-- ==== Sys2Proof/Certificates/Slice0/Obligations.lean ====
section
/-! DEFINITION. The statements for the provers. Where a statement's conclusion is an equation
`exec … = .next (a record update of s)`, it is also the operation's frame: every field the update does not name,
every register, port and byte of the buffer space, is as before. -/

open Sys2Proof Sys2Proof.Machine Sys2Proof.Safety

/-! ## Encodings -/

/-- Decoding what was encoded gives every well-formed operation back, with every operand, whatever bytes follow
(30_encoding.md sections 1; the place of a micro-operation's operand is the model's choice, log 4). -/
def Obligations.DecodeOfEncodeIsTheOperation : Prop :=
  ∀ (i : Instr) (rest : List Byte), i.wf = true → decode i.format (encode i ++ rest) = .ok (i, rest)

/-- What decodes is the encoding of what it decodes to, and well-formed: no two byte strings of a format stand for
one operation (30_encoding.md section 1; log 4). -/
def Obligations.DecodedBytesAreTheEncoding : Prop :=
  ∀ (f : Format) (bytes : List Byte) (i : Instr) (rest : List Byte), decode f bytes = .ok (i, rest) →
    i.format = f ∧ i.wf = true ∧ bytes = encode i ++ rest

/-- R83: each pattern selects its operation, whatever the letter fields are, and with `r = 0` each decoder is
total. -/
def Obligations.OperationMapSelectsEachPattern : Prop :=
  (∀ t q o e m, decodeEdge (packCw true t q o e m) = [.reset t q o e m])
  ∧ (∀ q o e m, decodeTickCw (packCw false false q o e m) = .ok (.tickNone q o e m))
  ∧ (∀ q e m, decodeTickCw (packCw false true q false e m) = .ok (.tickIdle q e m))
  ∧ (∀ q e, decodeTickCw (packCw false true q true e .startup) = .ok (.tickRsvd q e))
  ∧ (∀ q e, decodeTickCw (packCw false true q true e .rtty) = .ok (.tickRtty q e))
  ∧ (∀ q e, decodeTickCw (packCw false true q true e .fsk4) = .ok (.tickFsk4 q e))
  ∧ (∀ q e, decodeTickCw (packCw false true q true e .fsk2) = .ok (.tickFsk2 q e))
  ∧ (∀ t o e m, decodeSeqCw (packCw false t false o e m) = .ok (.seqNone t o e m))
  ∧ (∀ t, decodeSeqCw (packCw false t true false true .startup) = .ok (.seqStartup t))
  ∧ (∀ t, decodeSeqCw (packCw false t true false true .rtty) = .ok (.seqFsk t))
  ∧ (∀ t, decodeSeqCw (packCw false t true false true .fsk4) = .ok (.seqWrap t false))
  ∧ (∀ t, decodeSeqCw (packCw false t true false true .fsk2) = .ok (.seqWrap t true))
  ∧ (∀ t e m, decodeSeqCw (packCw false t true true e m) = .ok (.seqWaitTransmitting t e m))
  ∧ (∀ t m, decodeSeqCw (packCw false t true false false m) = .ok (.seqWaitDelay t m))
  ∧ (∀ cw, cwRst cw = false →
      ∃ t q, decodeTickCw cw = .ok t ∧ decodeSeqCw cw = .ok q ∧ decodeEdge cw = [t, q])

/-- R85: the index of each micro-operation, and 13 to 15 unused. The operands after the index are the model's
(log 4). -/
def Obligations.MicroOperationIndexesDecode : Prop :=
  ∀ (b : Byte) (rest : List Byte),
    decode .m (0 :: rest) = .ok (.crcInit, rest) ∧ decode .m (1 :: b :: rest) = .ok (.crcByte b, rest)
    ∧ decode .m (2 :: 0 :: rest) = .ok (.crcStr [], rest) ∧ decode .m (3 :: b :: rest) = .ok (.rttyNext b, rest)
    ∧ decode .m (4 :: b :: rest) = .ok (.fsk4Next b, rest) ∧ decode .m (5 :: b :: rest) = .ok (.fsk2Next b, rest)
    ∧ decode .m (6 :: rest) = .ok (.snapCapture, rest) ∧ decode .m (7 :: rest) = .ok (.fmtRtty, rest)
    ∧ decode .m (8 :: rest) = .ok (.fmtFsk, rest) ∧ decode .m (9 :: rest) = .ok (.arm, rest)
    ∧ decode .m (10 :: rest) = .ok (.endPacket, rest) ∧ decode .m (11 :: b :: rest) = .ok (.devWrite b, rest)
    ∧ decode .m (12 :: rest) = .ok (.delayStep, rest)
    ∧ (∀ idx : Byte, 13 ≤ idx.toNat → idx.toNat ≤ 15 → decode .m (idx :: rest) = .error .unusedIndex)
    ∧ (∀ idx : Byte, 16 ≤ idx.toNat → decode .m (idx :: rest) = .error .notAnIndex)

/-- A few words of 30_encoding.md section 1, written out bit by bit, decode to the operations they stand for. That an operand
byte stands after a micro-operation's index is the model's choice (log 4). -/
def Obligations.WrittenOutWordsDecode : Prop :=
  decode .r [0b01001101#8] = .ok (.reset false false true true .rtty, [])
  ∧ decode .t [0b00101010#8] = .ok (.tickFsk4 false false, [])
  ∧ decode .t [0b00101001#8] = .ok (.tickRtty false false, [])
  ∧ decode .s [0b00010100#8] = .ok (.seqStartup false, [])
  ∧ decode .s [0b00110111#8] = .ok (.seqWrap true true, [])
  ∧ decode .m [0b00000001#8, 0x41#8] = .ok (.crcByte 0x41, [])
  ∧ decode .m [0b00001100#8] = .ok (.delayStep, [])

/-- R80: the fields of the control word of an edge, from three ports and three registers. -/
def Obligations.ControlWordFields : Prop :=
  ∀ s : State,
    (controlWord s).getLsbD 6 = s.ports.rst ∧ (controlWord s).getLsbD 5 = s.ports.tick
    ∧ (controlWord s).getLsbD 4 = s.ports.seqEn ∧ (controlWord s).getLsbD 3 = s.txOn
    ∧ (controlWord s).getLsbD 2 = s.txEnable ∧ (controlWord s).extractLsb' 0 2 = s.mode.code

########################################

How to complete this task:
Please copy each line from the material above in which the string "tickRtty" appears.

Written solution:
  ∧ (∀ q e, decodeTickCw (packCw false true q true e .rtty) = .ok (.tickRtty q e))
  ∧ decode .t [0b00101001#8] = .ok (.tickRtty false false, [])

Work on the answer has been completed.